The level of personal knowledge of mobile banking was measured using self-reported items. Participants were asked to indicate their degree of agreement with two statements about their knowledge of mobile banking services – 1) “I understand the basic concept of mobile banking services” and 2) “I know what is meant by mobile banking service.” Both items were measured on a 7-point Likert scale anchored from 1 = “strongly disagree” to 7 = “strongly agree.”. The reliability of the items was very high (α = 0.945).

To achieve the purpose of this study, we extracted two sub-groups with different degrees of knowledge about the use of mobile banking services from the total sample (N=346): a high- knowledge group and a low-knowledge group. For the classification, we used a median split method. The median of the responses to the knowledge questions was 5.0. If a participant’s responses to the questions were above the median, then the participant was classified into the high-knowledge group (Nhigh = 129), and if the responses were below the median, then the participant was classified into the low-knowledge group (Nlow = 125). The high-knowledge group and low-knowledge group made up 37.28% and 36.13% of the total sample, respectively. The sample characteristics of each group are described in Table 1.

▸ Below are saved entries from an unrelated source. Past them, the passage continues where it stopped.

-- ==== Sys2Proof/Laws/State.lean ====
section
/-! SUPPORT. One lemma per field per update: what each named update of a Master, of a hand and of the machine does to each
field. Later proofs rewrite with these and never unfold an update. -/

namespace Sys2Proof.Machine

/-! ### `afterDraw` -/

@[simp] theorem afterDraw_id (m : Master) : (afterDraw m).id = m.id := by unfold afterDraw; split <;> simp_all
@[simp] theorem afterDraw_life (m : Master) : (afterDraw m).life = m.life := by unfold afterDraw; split <;> simp_all
@[simp] theorem afterDraw_base (m : Master) : (afterDraw m).base = m.base := by unfold afterDraw; split <;> simp_all
@[simp] theorem afterDraw_busCount (m : Master) : (afterDraw m).busCount = m.busCount := by unfold afterDraw; split <;> simp_all
@[simp] theorem afterDraw_lock (m : Master) : (afterDraw m).lock = m.lock := by unfold afterDraw; split <;> simp_all
@[simp] theorem afterDraw_rid (m : Master) : (afterDraw m).rid = m.rid := by unfold afterDraw; split <;> simp_all
@[simp] theorem afterDraw_mc (m : Master) : (afterDraw m).mc = m.mc := by unfold afterDraw; split <;> simp_all
@[simp] theorem afterDraw_buses (m : Master) : (afterDraw m).buses = m.buses := by unfold afterDraw; split <;> simp_all
@[simp] theorem afterDraw_pc (m : Master) : (afterDraw m).pc = m.pc := by unfold afterDraw; split <;> simp_all
@[simp] theorem afterDraw_spot (m : Master) : (afterDraw m).spot = m.spot := by unfold afterDraw; split <;> simp_all
@[simp] theorem afterDraw_bare (m : Master) : (afterDraw m).bare = m.bare := by unfold afterDraw; split <;> simp_all
@[simp] theorem afterDraw_i (m : Master) : (afterDraw m).i = m.i := by unfold afterDraw; split <;> simp_all
@[simp] theorem afterDraw_j (m : Master) : (afterDraw m).j = m.j := by unfold afterDraw; split <;> simp_all
@[simp] theorem afterDraw_ad (m : Master) : (afterDraw m).ad = m.ad := by unfold afterDraw; split <;> simp_all
@[simp] theorem afterDraw_ss (m : Master) : (afterDraw m).ss = m.ss := by unfold afterDraw; split <;> simp_all
@[simp] theorem afterDraw_k (m : Master) : (afterDraw m).k = m.k := by unfold afterDraw; split <;> simp_all
@[simp] theorem afterDraw_e (m : Master) : (afterDraw m).e = m.e := by unfold afterDraw; split <;> simp_all
@[simp] theorem afterDraw_rem (m : Master) : (afterDraw m).rem = m.rem := by unfold afterDraw; split <;> simp_all
@[simp] theorem afterDraw_err (m : Master) : (afterDraw m).err = m.err := by unfold afterDraw; split <;> simp_all
@[simp] theorem afterDraw_cs (m : Master) : (afterDraw m).cs = m.cs := by unfold afterDraw; split <;> simp_all
@[simp] theorem afterDraw_ver (m : Master) : (afterDraw m).ver = m.ver := by unfold afterDraw; split <;> simp_all
@[simp] theorem afterDraw_fsz (m : Master) : (afterDraw m).fsz = m.fsz := by unfold afterDraw; split <;> simp_all
@[simp] theorem afterDraw_nAnn (m : Master) : (afterDraw m).nAnn = m.nAnn := by unfold afterDraw; split <;> simp_all
@[simp] theorem afterDraw_tLast (m : Master) : (afterDraw m).tLast = m.tLast := by unfold afterDraw; split <;> simp_all
@[simp] theorem afterDraw_prev (m : Master) : (afterDraw m).prev = m.prev := by unfold afterDraw; split <;> simp_all
@[simp] theorem afterDraw_bus (m : Master) : (afterDraw m).bus = m.bus := by unfold afterDraw; split <;> simp_all
@[simp] theorem afterDraw_msgs (m : Master) : (afterDraw m).msgs = m.msgs := by unfold afterDraw; split <;> simp_all
@[simp] theorem afterDraw_diag (m : Master) : (afterDraw m).diag = m.diag := by unfold afterDraw; split <;> simp_all
@[simp] theorem afterDraw_waiting (m : Master) : (afterDraw m).waiting = m.waiting := by unfold afterDraw; split <;> simp_all
@[simp] theorem afterDraw_time (m : Master) : (afterDraw m).time = m.time := by unfold afterDraw; split <;> simp_all
@[simp] theorem afterDraw_hist (m : Master) : (afterDraw m).hist = m.hist := by unfold afterDraw; split <;> simp_all
@[simp] theorem afterDraw_csrIn (m : Master) : (afterDraw m).csrIn = m.csrIn := by unfold afterDraw; split <;> simp_all
@[simp] theorem afterDraw_rspIn (m : Master) : (afterDraw m).rspIn = m.rspIn := by unfold afterDraw; split <;> simp_all
@[simp] theorem afterDraw_draws (m : Master) : (afterDraw m).draws = m.draws.tail := by unfold afterDraw; split <;> simp_all

/-! ### `advanceTime` -/

@[simp] theorem advanceTime_id (cfg : Config) (d : Nat) (m : Master) : (advanceTime cfg d m).id = m.id := by unfold advanceTime; split <;> simp
@[simp] theorem advanceTime_life (cfg : Config) (d : Nat) (m : Master) : (advanceTime cfg d m).life = m.life := by unfold advanceTime; split <;> simp
@[simp] theorem advanceTime_base (cfg : Config) (d : Nat) (m : Master) : (advanceTime cfg d m).base = m.base := by unfold advanceTime; split <;> simp
@[simp] theorem advanceTime_busCount (cfg : Config) (d : Nat) (m : Master) : (advanceTime cfg d m).busCount = m.busCount := by unfold advanceTime; split <;> simp
@[simp] theorem advanceTime_lock (cfg : Config) (d : Nat) (m : Master) : (advanceTime cfg d m).lock = m.lock := by unfold advanceTime; split <;> simp
@[simp] theorem advanceTime_rid (cfg : Config) (d : Nat) (m : Master) : (advanceTime cfg d m).rid = m.rid := by unfold advanceTime; split <;> simp
@[simp] theorem advanceTime_mc (cfg : Config) (d : Nat) (m : Master) : (advanceTime cfg d m).mc = m.mc := by unfold advanceTime; split <;> simp
@[simp] theorem advanceTime_buses (cfg : Config) (d : Nat) (m : Master) : (advanceTime cfg d m).buses = m.buses := by unfold advanceTime; split <;> simp
@[simp] theorem advanceTime_pc (cfg : Config) (d : Nat) (m : Master) : (advanceTime cfg d m).pc = m.pc := by unfold advanceTime; split <;> simp
@[simp] theorem advanceTime_spot (cfg : Config) (d : Nat) (m : Master) : (advanceTime cfg d m).spot = m.spot := by unfold advanceTime; split <;> simp
@[simp] theorem advanceTime_bare (cfg : Config) (d : Nat) (m : Master) : (advanceTime cfg d m).bare = m.bare := by unfold advanceTime; split <;> simp
@[simp] theorem advanceTime_i (cfg : Config) (d : Nat) (m : Master) : (advanceTime cfg d m).i = m.i := by unfold advanceTime; split <;> simp
@[simp] theorem advanceTime_j (cfg : Config) (d : Nat) (m : Master) : (advanceTime cfg d m).j = m.j := by unfold advanceTime; split <;> simp
@[simp] theorem advanceTime_ad (cfg : Config) (d : Nat) (m : Master) : (advanceTime cfg d m).ad = m.ad := by unfold advanceTime; split <;> simp
@[simp] theorem advanceTime_ss (cfg : Config) (d : Nat) (m : Master) : (advanceTime cfg d m).ss = m.ss := by unfold advanceTime; split <;> simp
@[simp] theorem advanceTime_k (cfg : Config) (d : Nat) (m : Master) : (advanceTime cfg d m).k = m.k := by unfold advanceTime; split <;> simp
@[simp] theorem advanceTime_e (cfg : Config) (d : Nat) (m : Master) : (advanceTime cfg d m).e = m.e := by unfold advanceTime; split <;> simp
@[simp] theorem advanceTime_rem (cfg : Config) (d : Nat) (m : Master) : (advanceTime cfg d m).rem = m.rem := by unfold advanceTime; split <;> simp
@[simp] theorem advanceTime_err (cfg : Config) (d : Nat) (m : Master) : (advanceTime cfg d m).err = m.err := by unfold advanceTime; split <;> simp
@[simp] theorem advanceTime_cs (cfg : Config) (d : Nat) (m : Master) : (advanceTime cfg d m).cs = m.cs := by unfold advanceTime; split <;> simp
@[simp] theorem advanceTime_ver (cfg : Config) (d : Nat) (m : Master) : (advanceTime cfg d m).ver = m.ver := by unfold advanceTime; split <;> simp
@[simp] theorem advanceTime_fsz (cfg : Config) (d : Nat) (m : Master) : (advanceTime cfg d m).fsz = m.fsz := by unfold advanceTime; split <;> simp
@[simp] theorem advanceTime_nAnn (cfg : Config) (d : Nat) (m : Master) : (advanceTime cfg d m).nAnn = m.nAnn := by unfold advanceTime; split <;> simp
@[simp] theorem advanceTime_tLast (cfg : Config) (d : Nat) (m : Master) : (advanceTime cfg d m).tLast = m.tLast := by unfold advanceTime; split <;> simp
@[simp] theorem advanceTime_prev (cfg : Config) (d : Nat) (m : Master) : (advanceTime cfg d m).prev = m.prev := by unfold advanceTime; split <;> simp
@[simp] theorem advanceTime_bus (cfg : Config) (d : Nat) (m : Master) : (advanceTime cfg d m).bus = m.bus := by unfold advanceTime; split <;> simp
@[simp] theorem advanceTime_msgs (cfg : Config) (d : Nat) (m : Master) : (advanceTime cfg d m).msgs = m.msgs := by unfold advanceTime; split <;> simp
@[simp] theorem advanceTime_diag (cfg : Config) (d : Nat) (m : Master) : (advanceTime cfg d m).diag = m.diag := by unfold advanceTime; split <;> simp
@[simp] theorem advanceTime_waiting (cfg : Config) (d : Nat) (m : Master) : (advanceTime cfg d m).waiting = m.waiting := by unfold advanceTime; split <;> simp
@[simp] theorem advanceTime_hist (cfg : Config) (d : Nat) (m : Master) : (advanceTime cfg d m).hist = m.hist := by unfold advanceTime; split <;> simp
@[simp] theorem advanceTime_csrIn (cfg : Config) (d : Nat) (m : Master) : (advanceTime cfg d m).csrIn = m.csrIn := by unfold advanceTime; split <;> simp
@[simp] theorem advanceTime_rspIn (cfg : Config) (d : Nat) (m : Master) : (advanceTime cfg d m).rspIn = m.rspIn := by unfold advanceTime; split <;> simp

Table 1: Sample Characteristics


3.2. Assessment of Measurement Scales 


Following the two-step approach (Anderson & Gerbing, 1988), we conducted a confirmatory factor analysis (CFA) to assess the measurement model, followed by structural equation modeling. Several indices of fit were examined to assess fit between the measurement model and the data. In particular, in addition to the traditional χ2 fit test, we used the goodness of fit index (GFI), the adjusted goodness of fit index (AGFI), the non-normed fit index (NNFI), the comparative fit index (CFI), the root mean square error of approximation (RMSEA), and the standardized root mean square residual (SRMR). For each index, the following criteria were used to denote a good fit between the model and the data: GFI ≥ 0.90; AGFI ≥ 0.80; NNFI ≥ 0.95; CFI ≥ 0.95; RMSEA ≤ 0.06; SRMR ≤ 0.08 (Hu & Bentler, 1999). The results of CFA indicated that the measurement model fit the data satisfactorily – χ2 (29) = 59.173 (p < 0.001); GFI = 0.967; AGFI = 0.938; NNFI = 0.979; CFI = 0.986; RMSEA = 0.054; and SRMR = 0.0267.

The results of CFA indicated that the measurement model fit the data satisfactorily: χ2 (29) = 59.173 (p < 0.001); CFI = 0.986; GFI = 0.967; AGFI = 0.938; NNFI = 0.979; RMSEA = 0.054; and SRMR = 0.0267. Each item’s pattern coefficient on its theorized construct was greater than twice its standard error, thus convergent validity was supported (Anderson & Gerbing, 1988). Discriminant validity was verified if the correlation between two constructs is different from unity (Venkatraman, 1989). Within the framework of CFA, this verification can be done by comparing a constrained model in which the correlation parameters (fij) are set to 1 with an unconstrained model in which the correlation parameters are free to vary for each pair of constructs (Jöreskog, 1971). We conducted a χ2 difference test for each pair of the scales and found that each pair was empirically distinct. Lastly, the reliability of the measurement scales was examined using α coefficient, composite reliability (CR), and average variance extracted (AVE). Considering that acceptable levels of α coefficient, CR, and AVE are 0.7, 0.7, and 0.5 or higher, respectively (Bagozzi & Yi, 1988; Fornell & Larker, 1981), the result was all satisfactory. The properties of the measurement scales are shown in Table 2.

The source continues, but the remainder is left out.